Thursday, March 24, 2005

random information about ISO-8859-1 useful to webmasters

Far too many web pages have an incorrect ``charset'' specified, then use decimal ``Numeric reference''. (I suspect that most of the time the HTML editor is to blame, not the web page author -- it looks fine on his machine ...). This causes decimal references between  and ÿ inclusive (since they are different between Macintosh and Windows, and vary even between different versions of Windows), to display completely different symbols on different machines.

When I originally wrote this page (back in 1995), The default character set for pages on the web was the ISO-8859-1 character set.

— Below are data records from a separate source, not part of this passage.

-- ==== Sys2Proof/Laws/Units.lean ====
section
/-! SUPPORT. One lemma for each unit's operation on lists and trees: counting, sorting, code assignment, and the return
of a finished node. -/

namespace Sys2Proof.Machine

/-- Counting a byte leaves a row for it and keeps a row for every value and flag there was (R150). -/
theorem countByte_rows (b : Byte) (ft : List FEntry) :
    (∃ r ∈ countByte b ft, r.isEob = false ∧ r.value = b) ∧
    ∀ r ∈ ft, ∃ r' ∈ countByte b ft, r'.isEob = r.isEob ∧ r'.value = r.value := by
  induction ft with
  | nil => simp [countByte]
  | cons r rs ih =>
    unfold countByte
    split
    · rename_i h
      refine ⟨⟨_, List.mem_cons_self .., h⟩, ?_⟩
      intro q hq
      rcases List.mem_cons.1 hq with rfl | hq
      · exact ⟨_, List.mem_cons_self .., rfl, rfl⟩
      · exact ⟨q, List.mem_cons_of_mem _ hq, rfl, rfl⟩
    · obtain ⟨⟨x, hx, hx'⟩, h2⟩ := ih
      refine ⟨⟨x, List.mem_cons_of_mem _ hx, hx'⟩, ?_⟩
      intro q hq
      rcases List.mem_cons.1 hq with rfl | hq
      · exact ⟨_, List.mem_cons_self .., rfl, rfl⟩
      · obtain ⟨y, hy, hy'⟩ := h2 q hq
        exact ⟨y, List.mem_cons_of_mem _ hy, hy'⟩

/-- Inserting adds the entry and nothing else. -/
theorem mem_insertAhead {x e : Entry} {l : List Entry} : e ∈ insertAhead x l ↔ e = x ∨ e ∈ l := by
  induction l with
  | nil => simp [insertAhead]
  | cons y ys ih =>
    unfold insertAhead
    split
    · simp
    · simp only [List.mem_cons, ih]
      tauto

/-- Sorting keeps the entries. -/
theorem mem_stableSort {e : Entry} {l : List Entry} : e ∈ stableSort l ↔ e ∈ l := by
  induction l with
  | nil => simp [stableSort]
  | cons x xs ih => simp [stableSort, mem_insertAhead, ih]

/-- Inserting makes the list one longer. -/
@[simp] theorem insertAhead_length (x : Entry) (l : List Entry) : (insertAhead x l).length = l.length + 1 := by
  induction l with
  | nil => rfl
  | cons y ys ih => unfold insertAhead; split <;> simp [ih]

/-- Sorting keeps the number of entries. -/
@[simp] theorem stableSort_length (l : List Entry) : (stableSort l).length = l.length := by
  induction l with
  | nil => rfl
  | cons x xs ih => simp [stableSort, ih]

/-- The walk gives a code to every value below the node and takes none away; the same for EOB (R180). -/
theorem walkCodes_sets (n : Node) (p : Bits) (t : CodeTable) :
    (∀ b : Byte, b ∈ n.values ∨ (codeOf t.slots b).isSome = true →
      (codeOf (walkCodes n p t).slots b).isSome = true) ∧
    (0 < n.eobLeaves ∨ t.eob.isSome = true → (walkCodes n p t).eob.isSome = true) := by
  induction n generalizing p t with
  | leaf v e =>
    cases e <;> simp only [walkCodes, Node.values, Node.eobLeaves, codeOf]
    · refine ⟨fun b hb => ?_, by simp⟩
      simp only [tabGet_tabSet, Bool.false_eq_true, if_false]
      by_cases h : b.toNat = v.toNat
      · simp [h]
      · have hbv : b ≠ v := fun x => h (by rw [x])
        simp [hbv] at hb
        simp [h, hb]
    · simp
  | internal l r ihl ihr =>
    simp only [walkCodes, Node.values, Node.eobLeaves, List.mem_append]
    constructor
    · intro b h
      apply (ihr _ _).1
      rcases h with (h | h) | h
      · exact .inr ((ihl _ _).1 _ (.inl h))
      · exact .inl h
      · exact .inr ((ihl _ _).1 _ (.inr h))
    · intro h
      apply (ihr _ _).2
      by_cases hr : 0 < r.eobLeaves
      · exact .inl hr
      · refine .inr ((ihl _ _).2 ?_)
        rcases h with h | h
        · exact .inl (by omega)
        · exact .inr h

/-- A finished node closes the calls that have their left child, and is kept by one that waits for it (R192). -/
theorem returnNode_awaitLeft (n : Node) (ls : List Node) (gs : List Frame) :
    returnNode n (ls.map Frame.awaitRight ++ .awaitLeft :: gs) =
      (.awaitRight (ls.foldl (fun n l => .internal l n) n) :: gs, none) := by
  induction ls generalizing n with
  | nil => rfl
  | cons l ls ih => simp [returnNode, ih]

/-- A finished node that closes every call is the root (R192). -/
theorem returnNode_root (n : Node) (ls : List Node) :
    returnNode n (ls.map Frame.awaitRight) = ([], some (ls.foldl (fun n l => .internal l n) n)) := by
  induction ls generalizing n with
  | nil => rfl
  | cons l ls ih => simp [returnNode, ih]

end Sys2Proof.Machine
end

Now it seems everyone's moving to Unicode , making this section more and more obsolete.

( "HTML uses the much more complete character set called the Universal Character Set (UCS), defined in [ISO10646]. This standard defines a repertoire of thousands of characters used by communities all over the world. The character set defined in [ISO10646] is character-by-character equivalent to Unicode 2.0 ([UNICODE]) ." -- )

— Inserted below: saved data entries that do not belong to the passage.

/-- The copy puts the result of a completed command into `IN`, whole (R258). -/
theorem copyBack_loads {s : State} {r : Report} (ms : List HostMove) (h : Ends s (.ok r))
    (hfits : r.out.length < 2 ^ s.params.lenW) :
    ∃ t : State, step (s.withHost (.copyBack :: ms)) = .next (t.withHost ms) ∧ t.busy = false ∧ t.params = s.params ∧
      t.inLen = r.out.length ∧ ∀ j < t.inLen, memGet t.inMem j = r.out[j]? := by
  have hb := h.not_busy
  obtain ⟨hp, -, -, hlen, hout, -⟩ := h
  have hlisted : ∀ j, 0 ≤ j → j < 0 + s.outLen → (memGet s.outMem j).isSome = true := fun j _ hj => by
    rw [hout, List.getElem?_eq_getElem (by omega)]
    rfl
  have hcopy := copyBytes_memGet s.outLen 0 (s.withHost ms) hp (Nat.zero_add _).le hlisted
  have hstep : step (s.withHost (.copyBack :: ms)) = copyBackMove (s.withHost ms) :=
    step_hostMove (m := .copyBack) (ms := ms) rfl
  refine ⟨{ s with inMem := _, draws := _, inLen := s.outLen },
    hstep.trans (copyBackMove_accepted (s := s.withHost ms) hb (hlen ▸ hfits)), hb, rfl, hlen, fun j hj => ?_⟩
  refine (hcopy j).trans ((if_pos ⟨Nat.zero_le j, ?_⟩).trans (hout j))
  rwa [Nat.zero_add]

theorem withHost_of_host_eq {s : State} {ms : List HostMove} (h : s.host = ms) : s.withHost ms = s := by
  subst h
  rfl

/-- Settles O49: ENCODE, the copy, DECODE, each from where the one before it ends. -/
theorem roundtripProgramRuns : Obligations.RoundtripProgramRuns := by
  intro s hb hhost hp hcap hfits
  have huncapped (n : Nat) : overCap s.params n = false := by simp [overCap, hcap]
  have hencode : Finishes ((startEncode s).withHost []) (encodeEnding s.params (inData (startEncode s))) :=
    startEncode_finishes (s := s.withHost []) rfl
  rw [encodeEnding, if_neg (by simp [huncapped])] at hencode
  obtain ⟨k₁, t₁, hrun₁, hends₁, hparams₁⟩ := command_and_wait (s := s) (u := startEncode s) (v := 0x01)
    [.copyBack, .regWrite 0 0x02, .wait] (fun hs => exec_encode_of_not_busy (s := s.withHost hs) hb) hencode
  obtain ⟨t₂, hcopy, hb₂, hparams₂, hlen₂, hmem₂⟩ :=
    copyBack_loads [.regWrite 0 0x02, .wait] hends₁ (hparams₁ ▸ hfits)
  have hpayload : inData (startDecode t₂) = encodeBytes (inData (startEncode s)) := inData_eq hlen₂ hmem₂
  have hparams : t₂.params = s.params := hparams₂.trans hparams₁
  have hdecode : Finishes ((startDecode t₂).withHost []) (decodeEnding t₂.params (inData (startDecode t₂))) :=
    startDecode_finishes (s := t₂.withHost []) rfl
  have hback := roundTrip s.params (inData (startEncode s)) [] hp (huncapped _)
  rw [List.append_nil] at hback
  rw [hpayload, hparams, hback] at hdecode
  obtain ⟨k₃, t₃, hrun₃, hends₃, -⟩ := command_and_wait (s := t₂) (u := startDecode t₂) (v := 0x02) []
    (fun hs => exec_decode_of_not_busy (s := t₂.withHost hs) hb₂) hdecode
  rw [← withHost_of_host_eq hhost]
  exact ⟨_, _, hrun₁.trans (.cons hcopy hrun₃), rfl, hends₃.withHost []⟩

end Sys2Proof.Machine
end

What is Unicode?: "Unicode provides a unique number for every character,
no matter what the platform,
no matter what the program,
no matter what the language.
Fundamentally, computers just deal with numbers. They store letters and other characters by assigning a number for each one. Before Unicode was invented, there were hundreds of different encoding systems for assigning these numbers. No single encoding could contain enough characters: for example, the European Union alone requires several different encodings to cover all its languages. Even for a single language like English no single encoding was adequate for all the letters, punctuation, and technical symbols in common use."